Marcelo Salaza is a decent artist on the wrong project. He grasps that Hammer is a thug on the loose, but does little to create an authentic noir vibe. Hats apart, Hammer could just be a guy that likes retro joints, digital recreations that are technically good, but lack the lived-in look a noir thriller needs. It’s also very rare that the locations are fleshed out with anyone beyond Hammer and whoever he’s talking to, both of whom can be stiffly posed. There’s also a disappointing clumsiness to the final page. We know what’s happened, but not exactly how. Marcio Freire’s choice is for extremely bright colouring. Reversing the visual expectation of a noir thriller is a viable surprise, but the result shows why noir thrillers work better in the dark.

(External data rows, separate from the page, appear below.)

/-- A tile whose entry the instruction is to replace by compare-and-swap: where the entry at hand is stale, the swap fails and the tile
is walked again; in a granule with an error it cannot be read (R256, R264). -/
def freshTile (s : State) (k : Nat) (t : Team) (d : VDesc) (cas : W64 → Bool) (v : VTile) : State × VTile :=
  match v.walk with
  | .found _ pa e =>
    if !cas e then (s, v)
    else
      let s1 := settlePhys s k pa 8
      if badAt s1 pa 8 then (s1, { v with walk := .uncorr, uncorr := true })
      else if homeNat s1 pa 8 = e.toNat then (s1, v)
      else
        let w := volWalkIn s1 k t d v.tile
        tileOf w.1 k d v.tile w.2
  | _ => (s, v)

def freshTiles (k : Nat) (t : Team) (d : VDesc) (cas : W64 → Bool) : List VTile → State → State × List VTile
  | [], s => (s, [])
  | v :: r, s =>
    let a := freshTile s k t d cas v
    let b := freshTiles k t d cas r a.1
    (b.1, a.2 :: b.2)

/-- The distinct tiles of the lanes, in the order of the lowest lane that names each. -/
def tilesOf (ls : List VLane) : List Tile :=
  ls.foldl (fun acc l => match l.inside with | some x => if acc.contains x.1 then acc else acc ++ [x.1] | none => acc) []

def volTiles (k : Nat) (t : Team) (d : VDesc) : List Tile → State → State × List VTile
  | [], s => (s, [])
  | x :: r, s =>
    let a := volTile s k t d x
    let b := volTiles k t d r a.1
    (b.1, a.2 :: b.2)

def findTile (ts : List VTile) (x : Tile) : Option VTile := ts.find? fun v => decide (v.tile = x)

/-- Which of a tile's failures matter to a form: malformed entries, failing tiles, and errors in the tile's bytes, whole or in
the element of a DENSE tile (R268, R271). -/
structure VNeed where
  nodes : Bool
  tiles : Bool
  reads : Bool
  elem : Bool
  whole : Bool
  deriving DecidableEq, Repr

/-- An error in the bytes of a DENSE tile that a lane reads. -/
def denseBad (s : State) (d : VDesc) (need : VNeed) (v : VTile) (n : Nat) : Bool :=
  match v.walk with
  | .found _ _ e =>
    if veKind e = 2 ∧ veFmt e = 0 then
      let pa := (segPa s d.part 0 (veTile e)).getD 0
      (need.whole && badAt s pa (512 * d.e)) || (need.elem && badAt s (pa + d.e * n) d.e)
    else false
  | _ => false

/-- Why a lane's tile fails step 4: level and reason, reason 0 for an uncorrectable error. -/
def tileFault (s : State) (d : VDesc) (need : VNeed) (v : VTile) (n : Nat) : Option (Nat × Nat) :=
  match v.walk with
  | .bad level => if need.nodes then some (level, 3) else none
  | .uncorr => some (0, 0)
  | _ =>
    if (need.reads && v.uncorr) || denseBad s d need v n then some (0, 0)
    else if need.tiles && decide (v.why ≠ 0) then some (0, v.why) else none

/-- The lanes that fail step 4, in order: lane, level and reason. -/
def step4Lanes (s : State) (d : VDesc) (need : VNeed) (ls : List VLane) (tile : Tile → Option VTile) : List (Nat × Nat × Nat) :=
  ls.filterMap fun l => (l.inside.bind fun x => (tile x.1).bind fun v => tileFault s d need v x.2).map fun f => (l.lane, f)

/-- The fault of step 4: the lowest failing lane decides. -/
def step4Cause (fs : List (Nat × Nat × Nat)) (x : Nat × Nat × Nat) : Cause :=
  let unc := decide (x.2.2 = 0)
  { bits := if unc then cUncorrectable else cTileFormat, addr := if unc then 0 else volWord x.1 x.2.1 x.2.2,
    mask := maskOf 1024 fun L => fs.any fun y => decide (y.1 = L) && (decide (y.2.2 = 0) == unc) }

/-- An uncorrectable error is recorded (R256). -/
def step4Record (s : State) (k : Nat) (t : Team) (x : Nat × Nat × Nat) : State :=
  if x.2.2 = 0 then pageRecord s (ctxPart s t.oid) t.oid 0 rUncorrData accR (keyCore k) (keySlot k) 0 0 else s

/-- A BUSY leaf among tiles. -/
def busyTile (ts : List VTile) : Option (Nat × W64) := ts.findSome? fun v => match v.walk with | .busy pa e => some (pa, e) | _ => none

/-- Step 4 over the lanes: the lowest failing lane decides; a BUSY leaf is awaited; otherwise the body runs. -/
def volStep4 (s : State) (k : Nat) (t : Team) (d : VDesc) (ls : List VLane) (ts : List VTile) (need : VNeed) (go : Res) : Res :=
  let fs := step4Lanes s d need ls (findTile ts)
  match fs with
  | x :: _ => .trap (step4Record s k t x) (step4Cause fs x)
  | [] =>
    match busyTile ts with
    | some (pa, e) => .done (leafWait s k pa e)
    | none => go

/-- The lowest lane of a mask, for the word of R268. -/
def lowLane (m : Mask) : Nat := (maskFirst m 1024).getD 0

/-- Steps 2 to 4 of R268, for element sizes that a form allows and entries that it replaces; a tile that is walked again is checked
as the first one was (R261). -/
def volFront (s : State) (k : Nat) (t : Team) (f : VR) (acc : Nat) (size : Nat → Bool) (need : VNeed) (cas : VDesc → W64 → Bool)
    (go : State → VDesc → List VLane → List VTile → Res) : Res :=
  let m := resumedLanes t f.g
  let lanes := maskLanes m t.width
  if lanes.isEmpty then .commit s
  else
    memGo s k 0 <| reachVa s k t m 128 128 acc (extVA (opdS s k t f.b)) fun s1 pa =>
      let d := volDesc s1 (ctxPart s t.oid) (extVA (opdS s k t f.b)) pa
      if !volDescOk s1 d then volTrap s1 m cTileFormat (volWord (lowLane m) 5 4)
      else if !size d.e then volTrap s1 m cTileFormat (volWord (lowLane m) 5 5)
      else
        let ls := lanes.map (volLane s k t d f.a)
        let x := volTiles k t d (tilesOf ls) s1
        volStep4 x.1 k t d ls x.2 need <|
          let y := freshTiles k t d (cas d) x.2 x.1
          volStep4 y.1 k t d ls y.2 need (go y.1 d ls y.2)

/-- Element sizes that a type suits (R269). -/
def volSize (ty : ETy) (e : Nat) : Bool := if ty = .n64 then decide (e = 8) else decide (e ≤ 4)

/-! ## Training (R84) -/

/-- A tile coordinate inside a volume: one of its elements is. -/
def tileInside (d : VDesc) (n : Tile) : Bool := decide (8 * n.1 < d.bounds.getD 0 0 ∧ 8 * n.2.1 < d.bounds.getD 1 0 ∧ 8 * n.2.2 < d.bounds.getD 2 0)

As Hammer goes about his business, the corpses pile up, Collins pacing the revelations and encounters with other thugs exquisitely, a new twist in every location. It’s down to Spillane that the story title is constantly hanging over us. How and where is Hammer going to die? Did Spillane actually write a story where his luck ran out? There’s no cheating here, although the surprise indicates how old The Night I Died is. Modern day readers have seen numerous variations on the critical scene, whereas it would have been relatively novel when Spillane plotted it. No matter, we’ve been given a fine sequence of thrills. If only the art was more suitable.
Bonus material includes the covers produced for the serialising of the four chapters, and two of Spillane’s text contributions to the comics he wrote in the 1940s. Trouble… Come and Get It and Killer’s Return both clock in at four pages with illustrations. They’re lurid thrillers, both with a clever twist.